April 6, 2010 | The Daily Caller

Iran’s Palestinian Uprising

Hundreds of Palestinian youths wrapped in checkered headscarves held demonstrations in the West Bank last week. Some erupted in violence. Last weekend, no less than three Palestinian factions clamored to take responsibility for killing two Israeli soldiers. The week before that, the Israeli army reported “a violent riot by Palestinian youths.”

Violence has spread across both Palestinian territories in recent weeks. A new Palestinian intifada, or uprising, may be under way. If it takes off, Washington’s policymakers must know that it is ultimately Iran that will benefit.

The roots of the latest Palestinian violence can be traced to the Goldstone Report, a wildly erroneous report issued in September of last year by the United Nations Council for Human Rights. The report falsely accused Israel of targeting civilians during the December 2008-January 2009 war in Gaza.

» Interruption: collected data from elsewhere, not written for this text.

/-- The lowest slot of a convoy in flight that is stalled: one that waits while others were tried, or the one tried last. -/
def stalledSlot (ks : List Slot) : Option (Nat × Slot) :=
  (ks.zipIdx.find? (fun p => !p.1.done && (p.1.held.isSome || (nextSlot ks 0).any (·.1 == p.2)))).map (fun p => (p.2, p.1))

/-- The position that R19 names: the lowest stalled slot of the convoy in flight, or the scalar word. -/
def deadlockTrap (s : State) : Trap :=
  match s.strand.convoy.bind stalledSlot with
  | some (n, k) => { trapAt s 1 1 (instrWord k.instr) with slot := n }
  | none =>
    match fetchBytes s 4 with
    | .ok pas => trapAt s 1 1 (BitVec.ofNat 64 (readPas s.mem pas))
    | .error _ => trapAt s 1 1 0

def execStrandDeadlock (h : HartId) (s : State) : Result :=
  onStrand s h .access (fun t => if deadlocked t then .next (raise (deadlockTrap t) t) else .next s)

/-- A strand whose condition has become true goes on (R39). -/
def execWaitResumption (h : HartId) (r : Role) (s : State) : Result :=
  onStrand s h r (fun t => if canStep t then .next (clearStall t) else .next s)

/-- The timeout of the `vwait` that the strand waits in expires (R176); one of all ones never does. -/
def execVwaitExpiry (h : HartId) (r : Role) (s : State) : Result :=
  onStrand s h r (fun t =>
    match (clearStall t).strand.convoy with
    | some ks =>
      match vwaitSlot ks with
      | some (n, k) =>
        match k.instr with
        | .vwait d a b _ z c g =>
          if !(stallsOf t).contains .vwait || k.xsv = BitVec.allOnes 64 then .next s
          else runSlot (fun k s => vwaitRun d a b z c g true k s) ks n k (clearStall t)
        | _ => .next s
      | none => .next s
    | none => .next s)

/-! ## User interrupts (R113 to R117, R177, R236) -/

/-- The first pending interrupt for the focused strand. -/
def nextInterrupt (s : State) : Option UserInt := s.hart.pending.find? (fun u => u.access == (s.role == .access))

/-- Whether a `vwait` or `cpywait` of the focused strand's convoy in flight waits: an interrupt abandons it, wherever the scalar instructions behind
it have got to (R177, R236). -/
def waitsInConvoy (s : State) : Bool := (stallsOf s).any (fun r => match r with | .vwait => true | .cpywait _ => true | _ => false)

/-- Whether the focused strand can be taken: between scalar instructions, whatever convoy is in flight (R114); not before the word at a resumed pc
has been fetched. -/
def interruptible (s : State) : Bool := s.strand.resumed.isNone

/-- Whether an interrupt is delivered to the focused strand now. -/
def interruptDue (s : State) : Bool :=
  s.hart.live && s.hart.status == .running && !s.strand.hexited && handlerOn s.hart && !inhibited s.hart && interruptible s && (nextInterrupt s).isSome

/-- The strand of s at its convoy in flight again, after what `t` has done behind it: `t` is the strand as if at the first scalar instruction there.
The convoy keeps its strip, beside the one that the scalar instructions have opened, if they have opened one. -/
def behindConvoy (s : State) (t : State) : State :=
  { t with
    strand := { t.strand.withStrip s.strand.strip with
      pc := s.strand.pc, convoy := s.strand.convoy, stall := s.strand.stall, ahead := some (t.strand.pc, t.strand.stall), unit := s.strand.unit
      later := if s.strand.later.isSome || t.strand.strips != s.strand.strips then some t.strand.strip else none }
    hart := { t.hart with units := t.hart.units - (convoyUnit s).toNat } }

/-- The focused strand with a `vwait` of its convoy in flight latching nothing (R177). -/
def unlatched (s : State) : State :=
  { s with strand := { s.strand with
      convoy := s.strand.convoy.map (fun ks => ks.map (fun k => { k.abandoned with stop := k.stop, held := k.held })) } }

/-- The focused strand with its convoy in flight set aside: it stands at the convoy's header, or at the scalar instruction that the convoy has been
passed to. -/
def setAside (s : State) (ks : List Slot) : State :=
  let ret := (s.strand.ahead.map (·.1)).getD s.strand.pc
  clearDprog { s with strand := { s.strand.lastStrip with
    pc := ret, stall := none, convoy := none, ahead := none
    aside := some ⟨s.strand.pc, ks.map Slot.abandoned, ret, s.strand.later.map (fun _ => s.strand.strip), s.strand.unit⟩ } }

/-- Delivery: a waiting instruction is abandoned. A convoy in flight stays in flight, a `vwait` of it latching nothing, and the return point is the
first scalar instruction behind it that has not begun; one in which a `vwait` or `cpywait` waits is set aside until `uiret`, and that slot executes
again. -/
def takeInterrupt (s : State) (u : UserInt) : State :=
  let s1 := abandon s s.hart.key (if s.strand.convoy.isSome then some s.strand.unit else none)
  let s2 := { s1 with hart := { s1.hart with pending := s1.hart.pending.erase u } }
  match s2.strand.convoy with
  | none =>
    let s3 := { s2 with strand := { s2.strand with stall := none } }
    deliver s3 s3.strand.pc 1 u.code u.cword
  | some ks =>
    if waitsInConvoy s2 then
      let s3 := setAside s2 ks
      deliver s3 s3.strand.pc 1 u.code u.cword
    else
      let s3 := pastConvoy (unlatched s2)
      behindConvoy (unlatched s2) (deliver s3 s3.strand.pc 1 u.code u.cword)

The Palestinians were thrilled that this libelous report was getting attention on the world stage. Some leaders sought to exploit it further. To this end, the Islamic Movement, a group with close ties to Hamas, called for Arabs living in Israel to march on Jerusalem. Disturbances were reported in Eastern Jerusalem and the Old City throughout the fall.

By November, as analysts mulled the possibility of a new intifada, Palestinian President Mahmoud Abbas announced repeatedly that he did not want violence in the West Bank.

Last month, however, things heated up again. Responding to an Israeli initiative to make Jewish holy sites in the West Bank protected shrines, Palestinian leaders called for violence. Recently, former Prime Minister Ahmed Qurei threatened a “third intifada.” Iranian media outlets began calling for violence, too.

President Barack Obama’s manufactured outrage last month over Israeli housing in North Jerusalem has only drawn out the crisis. The Palestinians took their cue from him, announcing “days of rage” and disturbances that have lasted for more than two weeks.

By even tacitly encouraging Palestinian frustration, the president is playing right into Iran’s hands. Here’s how:

The Palestinians are currently in a low-level civil war. The West Bank and the Gaza Strip are now governed by two rival Palestinian factions. Hamas controls the Gaza Strip. Fatah controls the West Bank.

Hamas and Iran have both stated recently that the Palestinians can regain unity if they join forces to fight against Israel. In reality, however, a new intifada would almost certainly lead to another round of internecine war.

By its own admission, Hamas is in a constant state of war against Israel. The group has fired thousands of rockets at Israel in recent years, and smuggles in tons of weapons in preparation for another war against Israel. It has little to lose by calling for renewed violence.

The West Bank, however, has much to lose. It has been on life support since 2007, after Hamas conquered the Gaza Strip from the Fatah faction in a brutal war. To save the West Bank from a similar fate, the U.S. and Israel began providing the Fatah faction military and economic assistance.

For more than three years, U.S. and Israeli intelligence, military training, and cash infusions have kept the West Bank stable and growing. The GDP is projected to grow an estimated 7 to10 percent there this year. As journalist Avi Issacharov of the left-leaning Haaretz Israeli newspaper noted recently, “Things have never looked so good.”

If the Fatah faction and other West Bank factions launch a new intifada, it could very well satisfy their desire for violence against Israel, but it will ultimately weaken their hold on the West Bank. The violence would almost certainly prompt the departure of the U.S. and Israel, who have been working with Fatah because it professes to be non-violent.

Without a U.S. or Israeli presence, the West Bank’s safety net would be lost. Fatah would be susceptible to a replay of the 2007 Hamas offensive. Indeed, Hamas still has an underground presence in the West Bank, thanks to Iranian support.

It is for this reason that Iran continues to agitate for a new uprising. Indeed, the Mullahs just named a new figurehead for their “International Conference on Support for Palestinian Intifada,” the Tehran Times newspaper reported Monday.

The Obama administration should now step back and recognize that the current round of violence in the Middle East is not a spontaneous form of Palestinian self-expression. Iran is trying to engineer a new round of violence that will destabilize the West Bank. If successful, Fatah’s West Bank could go the way of Gaza.